We’ve got a bunch of specialized search engines:
In Yahoo! we can search Creative Commons content here. We can do the same in Google here.
We can search U.S. government sites here.
I can search university and college sites alone here.
I can search a lot of public blogs here.
I can limit by domain and country. Some topical searches are possible, but I am always getting questions like:
1. What public libraries have cool audiobook/talking book sites?
2. What are the interesting kids’ sites? Anyone doing online story hours?
3. What are the best ideas in teen sites?
4. What’s working for seniors now?
5. Who’s doing innovative stuff in virtual book clubs?
etc. etc.
I see lots of cool stuff but my brain’s Rolodex is weak. Meat cleaver searches on library stuff in generic Google is very unsatisfactory and still mixes wheat and chaff. I want just the public library context and searches just don’t satisfice me right now.

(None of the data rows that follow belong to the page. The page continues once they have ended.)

-- ==== Sys2Proof/Config.lean ====
section
/-! DEFINITION. What an implementation fixes (00_scope.md R7), the closed enumeration of OpCodes that the
opcode map ranges over (30_encoding.md R64), and the free values of the model (log 5). -/

namespace Sys2Proof

/-- OpCode: "a closed enumeration of recognized instruction mnemonics" (30_encoding.md R64; the 25 of
00_scope.md R3). -/
inductive OpCode where
  | stop | add | mul | sub | div | sdiv | mod | smod | addmod | mulmod | exp | signextend
  | lt | gt | slt | sgt | pop
  | push0 | push1 | push2 | push4 | push6 | push10 | push11 | push32
deriving DecidableEq, Repr

namespace Config

/-- The type of `OPMAP`: which byte stands for which OpCode (00_scope.md R7, 30_encoding.md R63). The decoder and
the encoder take it as an argument; the spec's default table is `Sys2Proof.opmap` in Decode.lean. -/
abbrev OpMap := List (Byte × OpCode)

/-- An `OPMAP` an implementation may have: every OpCode has a byte, and "no two mnemonics share a byte"
(30_encoding.md R63): each of the 25 OpCodes stands once, and each byte stands once. -/
def OpMap.Proper (m : OpMap) : Prop :=
  (m.map Prod.fst).Nodup ∧ (m.map Prod.snd).Nodup ∧ ∀ op : OpCode, op ∈ m.map Prod.snd

/-- The longest instruction in bytes: PUSH32, one opcode byte and 32 immediate bytes (30_encoding.md R60). -/
def maxInstrBytes : Nat := 33

/-- `TRUNC_PUSH`: "what a PUSHn with too few operand bytes does" (00_scope.md R7; 92_eei_decisions.md D2; log 2). The
values are the two the source names: "whether PC advances by 1 (opcode only) or stays put" (40_stack.md R85). -/
inductive TruncPush where
  /-- "skip the push, `pc <- pc + 1`": the default. -/
  | opcodeOnly
  /-- Skip the push, `pc` unchanged. The spec rejects it ("the same truncated opcode would be decoded for ever"). -/
  | staysPut
deriving DecidableEq, Repr

/-- The sizes of a finite implementation (00_scope.md R7; 92_eei_decisions.md D3, D4; logs 3, 4). -/
structure Sizes where
  /-- `CODE_MAX`, the largest `LEN` the hardware accepts. -/
  codeMax : Nat
  /-- `PCW`, the width of the pc register in bits. -/
  pcw : Nat
  /-- `STACK_DEPTH`, the number of Word slots. -/
  stackDepth : Nat
deriving DecidableEq, Repr

/-- The constraints the spec puts on them: `PCW` represents every value in `[0, CODE_MAX]`, and
`STACK_DEPTH >= CODE_MAX` (00_scope.md R7). -/
def Sizes.Valid (z : Sizes) : Prop :=
  z.codeMax < 2 ^ z.pcw ∧ z.codeMax ≤ z.stackDepth

/-- The parameters the machine takes as an argument (00_scope.md R7; "Open parameters, in one list" of
92_eei_decisions.md). `Sys2Proof.defaultParams` holds their defaults. -/
structure Params where
  /-- `OPMAP` (log 1). -/
  opmap : OpMap
  /-- `TRUNC_PUSH` (log 2). -/
  truncPush : TruncPush
  /-- `CODE_MAX`, `PCW`, `STACK_DEPTH`; `none` is the source's own machine, which bounds none of them. -/
  sizes : Option Sizes
deriving DecidableEq, Repr

/-- FREE VALUE: what `pc` holds after an abort, numbered by the counter `free` of the state ("S, pc: not observable
from here on", 60_exceptions.md R174; `any value`, 93_implementation_defined.md U7; log 5). -/
opaque abortedPc : Nat → Nat

/-- FREE VALUE: what the stack holds after an abort, numbered by the counter `free` of the state
(60_exceptions.md R174; 93_implementation_defined.md U1, U7; log 5). -/
opaque abortedStack : Nat → List Word

end Config

end Sys2Proof
end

I know about Peter Scott’s great LibDex: The Library Index here. It only finds libraries – try searching ‘teen’ and get null results.
Soooo – Why can’t I search the content of all North American (or international) public library sites in one place? I’m not talking about their catalogues or OpenWorldCat. I mean their pages. How do we easily find all the cool stuff that public libraries have done?

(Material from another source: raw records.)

-- ==== Sys2Proof/Machine/Control.lean ====
section
/-! DEFINITION. The one instruction the execution loop itself implements: STOP (45_execution_loop.md R153). -/

namespace Sys2Proof.Machine

/-- STOP: `run <- Halted`; `S` and `pc` unchanged (R153; log 13). -/
def execStop (s : State) : Host.Outcome State Fault Refusal :=
  .next s.halt

end Sys2Proof.Machine
end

Am I missing something somewhere? Does this exist already? It seems like such a useful thing for library website developers, owners and strategists to have. Right now searching for innovation in the public librarysphere just feels so hunt and peck. Could someone create a targeted harvest using a list of URL’s? Then we could share best practices, get better more quickly, allow innovation to diffuse more quickly, build on success… seems like a no-brainer.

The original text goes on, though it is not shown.